Fiber technology for reliable repair of skeletal muscle.

作者信息

Franklin J E, Marler J J, Byrne M T, Melvin A J, Clarson S J, Melvin D B

机构信息

Department of Chemical and Materials Engineering, University of Cincinnati, Cincinnati, Ohio, USA.

出版信息

J Biomed Mater Res B Appl Biomater. 2009 Jul;90(1):259-66. doi: 10.1002/jbm.b.31280.

Abstract

Conventional soft-tissue reclosure methods-sutures and staples-require substantial organized-collagen content. Some tissues lack extensive intrinsic collagenous content.

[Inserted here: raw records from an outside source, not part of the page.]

theorem witness_WaitHighWaitsForPresenceHigh :
    let s := sampled 0b0001#4 4999
    s.inp.reset = false ∧ (s.inp.pins .slot0).faultN = .high ∧ (s.slot .slot0).phase = 0b0001#4 ∧
      (s.inp.now - (s.slot .slot0).entered).toNat < 5000 := by decide

theorem witness_WaitLowAgainWaitsForPresenceLow :
    let s := sampled 0b0010#4 4999
    s.inp.reset = false ∧ (s.inp.pins .slot0).faultN = .high ∧ (s.slot .slot0).phase = 0b0010#4 ∧
      (s.inp.now - (s.slot .slot0).entered).toNat < 5000 := by decide

theorem witness_WaitHighAgainWaitsForPresenceHigh :
    let s := sampled 0b0111#4 4999
    s.inp.reset = false ∧ (s.inp.pins .slot0).faultN = .high ∧ (s.slot .slot0).phase = 0b0111#4 ∧
      (s.inp.now - (s.slot .slot0).entered).toNat < 5000 := by decide

theorem witness_SeqBoth1DwellsWithBothRails :
    let s := sampled 0b0011#4 4999
    s.inp.reset = false ∧ (s.inp.pins .slot0).faultN = .high ∧ (s.slot .slot0).phase = 0b0011#4 ∧
      (s.inp.now - (s.slot .slot0).entered).toNat < 5000 := by decide

theorem witness_SeqBatteryOnlyDwellsOnBattery :
    let s := sampled 0b0100#4 4999
    s.inp.reset = false ∧ (s.inp.pins .slot0).faultN = .high ∧ (s.slot .slot0).phase = 0b0100#4 ∧
      (s.inp.now - (s.slot .slot0).entered).toNat < 5000 := by decide

theorem witness_SeqBoth2DwellsWithBothRails :
    let s := sampled 0b0101#4 4999
    s.inp.reset = false ∧ (s.inp.pins .slot0).faultN = .high ∧ (s.slot .slot0).phase = 0b0101#4 ∧
      (s.inp.now - (s.slot .slot0).entered).toNat < 5000 := by decide

theorem witness_SeqBusOnlyDwellsOnBus :
    let s := sampled 0b0110#4 4999
    s.inp.reset = false ∧ (s.inp.pins .slot0).faultN = .high ∧ (s.slot .slot0).phase = 0b0110#4 ∧
      (s.inp.now - (s.slot .slot0).entered).toNat < 5000 := by decide

theorem witness_FaultIndicateReturnsAfterItsDwell :
    let s := sampled 0b1000#4 4999
    s.inp.reset = false ∧ (s.inp.pins .slot0).faultN = .high ∧ (s.slot .slot0).phase = 0b1000#4 ∧
      (s.inp.now - (s.slot .slot0).entered).toNat < 5000 := by decide

/-- The clause of `FaultIndicateReturnsAfterItsDwell` on a line that is still low, at the end of the dwell. -/
theorem witness_FaultIndicateReturnsAfterItsDwell_low :
    let s := State.sample (start 0b1000#4 100) (tickAt 2100 .high .low)
    s.inp.reset = false ∧ (s.inp.pins .slot0).faultN = .low ∧ (s.slot .slot0).phase = 0b1000#4 := by decide

theorem witness_TimeoutIndicateReturnsAfterItsDwell :
    let s := sampled 0b1001#4 4999
    s.inp.reset = false ∧ (s.inp.pins .slot0).faultN = .high ∧ (s.slot .slot0).phase = 0b1001#4 ∧
      (s.inp.now - (s.slot .slot0).entered).toNat < 5000 := by decide

theorem witness_ReservedPhaseMarksAndWritesNothing :
    (sampled 0b1010#4 4999).inp.reset = false ∧ 10 ≤ ((sampled 0b1010#4 4999).slot .slot0).phase.toNat ∧
      ((sampled 0b1010#4 4999).inp.pins .slot0).faultN = .high ∧
      ((sampled 0b1010#4 4999).inp.now - ((sampled 0b1010#4 4999).slot .slot0).entered).toNat < 5000 := by decide

theorem witness_ResetPutsBothSlotsInIdle :
    (State.sample (start 0b0101#4 1100) (resetAt 1300 false)).inp.reset = true := by decide

theorem witness_SlotRowsWriteOnlyTheirSlot :
    Instr.phSeqBoth1.mnemonic ≠ "RESET" ∧ Instr.phSeqBoth1.mnemonic ≠ "RSV_PHASE_A_B" ∧
      Instr.phSeqBoth1.mnemonic ≠ "RSV_PHASE_C_F" ∧
      exec .phSeqBoth1 (sampled 0b0011#4 500) = .next (got (exec .phSeqBoth1 (sampled 0b0011#4 500))) :=
  ⟨by decide, by decide, by decide, rfl⟩

theorem witness_ResetAndReservedRowsFrame :
    (exec (.reset true true 0b1111#4) (sampled 0b0011#4 500) =
        .next (got (exec (.reset true true 0b1111#4) (sampled 0b0011#4 500))) ∧
      (Instr.reset true true 0b1111#4).mnemonic = "RESET") ∧
    (exec (.rsvPhaseCF 0b11#2) (sampled 0b1111#4 10) = .next (got (exec (.rsvPhaseCF 0b11#2) (sampled 0b1111#4 10))) ∧
      (Instr.rsvPhaseCF 0b11#2).mnemonic = "RSV_PHASE_C_F") := ⟨⟨rfl, rfl⟩, rfl, rfl⟩

theorem witness_TimerBaseIsWrittenOnlyByEnter :
    Instr.phSeqBoth1.mnemonic ≠ "RESET" ∧
      exec .phSeqBoth1 (sampled 0b0011#4 500) = .next (got (exec .phSeqBoth1 (sampled 0b0011#4 500))) :=
  ⟨by decide, rfl⟩

/-! #### Ticks

`tick p el f` is a tick from phase code `p` whose elapsed time is `el`; `slot0 p el f` is slot 0 after it. -/

/-- One pending tick on slot 0 in `p` since 100. -/
def pending (p : PhaseCode) (el : Nat) (p0 f0 : Level) : State := facing (start p 100) (tickAt (100 + el) p0 f0)

/-- A pending tick of the tests is served. -/
theorem pending_served {p : PhaseCode} {el : Nat} {p0 f0 : Level} (h : isNext (step (pending p el p0 f0)) = true) :
    (pending p el p0 f0).queue = [.moment (tickAt (100 + el) p0 f0)] ∧ plainTick (tickAt (100 + el) p0 f0) = true ∧
      step (pending p el p0 f0) = .next (got (step (pending p el p0 f0))) := ⟨rfl, rfl, eq_got h⟩

theorem witness_TickStepRunsTheDecodedInstructions :
    let s := pending 0b0011#4 500 .high .high
    let m := tickAt 600 .high .high
    let u := State.sample { s with queue := [] } m
    let a := got (exec .phSeqBoth1 (u.atSlot .slot0))
    let b := got (exec .phWaitLow (a.atSlot .slot1))
    s.queue = [.moment m] ∧ m.tick = true ∧ m.reset = false ∧ clockRefusal m.now s = none ∧
      decode [0#1 ++ selector u .slot0] = .ok (.phSeqBoth1, []) ∧ exec .phSeqBoth1 (u.atSlot .slot0) = .next a ∧
      decode [0#1 ++ selector a .slot1] = .ok (.phWaitLow, []) ∧ exec .phWaitLow (a.atSlot .slot1) = .next b :=
  ⟨rfl, rfl, rfl, by decide, by decide, rfl, by decide, rfl⟩

/-- Also for `ResetEventLeavesTheResetState`, whose hypotheses are the same. -/
theorem witness_ResetMomentRunsResetAlone :
    (facing (start 0b0101#4 1100) (resetAt 1300 true)).queue = [.moment (resetAt 1300 true)] ∧
      (resetAt 1300 true).reset = true ∧ (start 0b0101#4 1100).lastNow ≤ 1300 := ⟨rfl, rfl, by decide⟩

theorem witness_ResetEventLeavesTheResetState :
    (facing (start 0b1111#4 1100) (resetAt 1100 false)).queue = [.moment (resetAt 1100 false)] ∧
      (resetAt 1100 false).reset = true ∧ (start 0b1111#4 1100).lastNow ≤ 1100 := ⟨rfl, rfl, by decide⟩

/-- A moment with neither event. -/
def quiet : Moment := { tickAt 700 .low .low with tick := false }

theorem witness_BlockHoldsItsStateBetweenEvents :
    (start 0b0011#4 100).queue = [] ∧
      ((facing (start 0b0011#4 100) quiet).queue = [.moment quiet] ∧ quiet.reset = false ∧ quiet.tick = false) :=
  ⟨rfl, rfl, rfl, rfl⟩

theorem witness_TickWritesAndDisplaysOneFrame :
    let s := pending 0b0011#4 500 .high .high
    s.queue = [.moment (tickAt 600 .high .high)] ∧ plainTick (tickAt 600 .high .high) = true ∧ step s = .next (got (step s)) :=
  pending_served (by decide)

theorem witness_SlotStepIsThePureTransition :
    let s := pending 0b0011#4 500 .high .high
    s.queue = [.moment (tickAt 600 .high .high)] ∧ plainTick (tickAt 600 .high .high) = true ∧
      step s = .next (got (step s)) ∧ (s.slot .slot0).phase = Phase.seqBoth1.code :=
  let h := pending_served (by decide); ⟨h.1, h.2.1, h.2.2, rfl⟩

theorem witness_FaultTakesPrecedence :
    let s := pending 0b1111#4 5000 .low .low
    s.queue = [.moment (tickAt 5100 .low .low)] ∧ plainTick (tickAt 5100 .low .low) = true ∧
      step s = .next (got (step s)) ∧ ((tickAt 5100 .low .low).pins .slot0).faultN = .low :=
  let h := pending_served (by decide); ⟨h.1, h.2.1, h.2.2, rfl⟩

/-- The tick at 5000 ms, with the premises of the clause that fires. -/
theorem witness_TimeoutFiresAtFiveSecondsAndNotBefore :
    let s := pending 0b0001#4 5000 .low .high
    let m := tickAt 5100 .low .high
    s.queue = [.moment m] ∧ plainTick m = true ∧ step s = .next (got (step s)) ∧ (m.pins .slot0).faultN = .high ∧
      (s.slot .slot0).phase ≠ 0b0000#4 ∧ 5000 ≤ (clockWord m.now - (s.slot .slot0).entered).toNat :=
  let h := pending_served (by decide); ⟨h.1, h.2.1, h.2.2, rfl, by decide, by decide⟩

/-- The tick at 4999 ms, and one at 5000 ms in `WAIT_LOW`, with the premises of the clause that does not fire. -/
theorem witness_TimeoutFiresAtFiveSecondsAndNotBefore_holds :
    (let s := pending 0b0001#4 4999 .low .high
     let m := tickAt 5099 .low .high
     s.queue = [.moment m] ∧ plainTick m = true ∧ step s = .next (got (step s)) ∧ (m.pins .slot0).faultN = .high ∧
       (s.slot .slot0).phase ≠ 0b1001#4 ∧ (clockWord m.now - (s.slot .slot0).entered).toNat < 5000) ∧
    (let s := pending 0b0000#4 5000 .low .high
     let m := tickAt 5100 .low .high
     s.queue = [.moment m] ∧ plainTick m = true ∧ step s = .next (got (step s)) ∧ (m.pins .slot0).faultN = .high ∧
       (s.slot .slot0).phase ≠ 0b1001#4 ∧ (s.slot .slot0).phase = 0b0000#4) :=
  let h := pending_served (by decide)
  let k := pending_served (by decide)
  ⟨⟨h.1, h.2.1, h.2.2, rfl, by decide, by decide⟩, k.1, k.2.1, k.2.2, rfl, by decide, rfl⟩

/-- SEQ_BOTH_1 at its deadline, then SEQ_BATTERY_ONLY 25 ms later. -/
theorem witness_OutputsLagOneTick :
    let m := tickAt 600 .low .high
    let n := tickAt 625 .low .high
    let s := { start 0b0011#4 100 with queue := [.moment m, .moment n] }
    let t := got (step s)
    s.queue = [.moment m, .moment n] ∧ plainTick m = true ∧ plainTick n = true ∧
      step s = .next t ∧ step t = .next (got (step t)) ∧
      (s.slot .slot0).phase = Phase.seqBoth1.code ∧ (t.slot .slot0).phase = Phase.seqBatteryOnly.code ∧
      (m.pins .slot0).faultN = .high ∧ (clockWord m.now - (s.slot .slot0).entered).toNat < 5000 ∧
      (n.pins .slot0).faultN = .high ∧ (clockWord n.now - (t.slot .slot0).entered).toNat < 5000 :=
  ⟨rfl, rfl, rfl, eq_got (by decide), eq_got (by decide), rfl, by decide, rfl, by decide, rfl, by decide⟩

Wound disruption consequences range from newly closed abdominal wounds bursting open, to post-cesarean wombs splitting at delivery, to heart valves loosening. Although sutures do approach the theoretical limit of normal force transfer-cross-sectional area times compressive strength, a different paradigm-shear force transfer across the far greater surface attainable by fine fibers parallel to the potential disruptive force could exceed that theoretical limit. Capacity is now the product of frictional coefficient, existing tissue pressure, and contact area. Using a device comprising bundles of poly(ethylene terephthalate) fibers through tissue, we previously coupled muscles to devices and bones. Here we tested an analogous device for reclosing fascia-stripped abdominal wall muscles. In 28 rabbits, fascia-deprived rectus abdominus muscles were reclosed, using the experimental device or conventional sutures. Testing muscles from the 21 three-week survivors, (with closure devices retained-the usual clinical practice) demonstrated experimental failure strength which exceeded that of controls by 58%. Histologically, solid tissue elements did in-grow between fibers for an extensive tissue-prosthetic interface. Both histology and mechanical performance suggest the fiber technology presented herein surpasses conventional sutures in closure of collagen-deficient tissues.

摘要

传统的软组织闭合方法——缝合线和吻合钉——需要大量有组织的胶原蛋白。一些组织缺乏丰富的内在胶原质。伤口裂开的后果包括新缝合的腹部伤口裂开、剖宫产术后子宫在分娩时裂开以及心脏瓣膜松动。尽管缝合线确实接近了正常力传递的理论极限——横截面积乘以抗压强度,但一种不同的模式——通过与潜在破坏力平行的细纤维在更大得多的表面上进行剪切力传递——可能会超过该理论极限。现在,承受能力是摩擦系数、现有组织压力和接触面积的乘积。我们之前使用一种由穿过组织的聚对苯二甲酸乙二酯纤维束组成的装置,将肌肉与装置和骨骼连接起来。在此,我们测试了一种类似的用于闭合筋膜剥离的腹壁肌肉的装置。在28只兔子身上,使用实验装置或传统缝合线对缺乏筋膜的腹直肌进行了闭合。对21只三周存活兔子的肌肉进行测试(保留闭合装置——这是通常的临床做法),结果显示实验装置的失效强度比对照组高出58%。组织学检查表明,在纤维之间确实有坚实的组织成分向内生长,形成了广泛的组织 - 假体界面。组织学和力学性能均表明,本文介绍的纤维技术在闭合胶原蛋白缺乏的组织方面优于传统缝合线。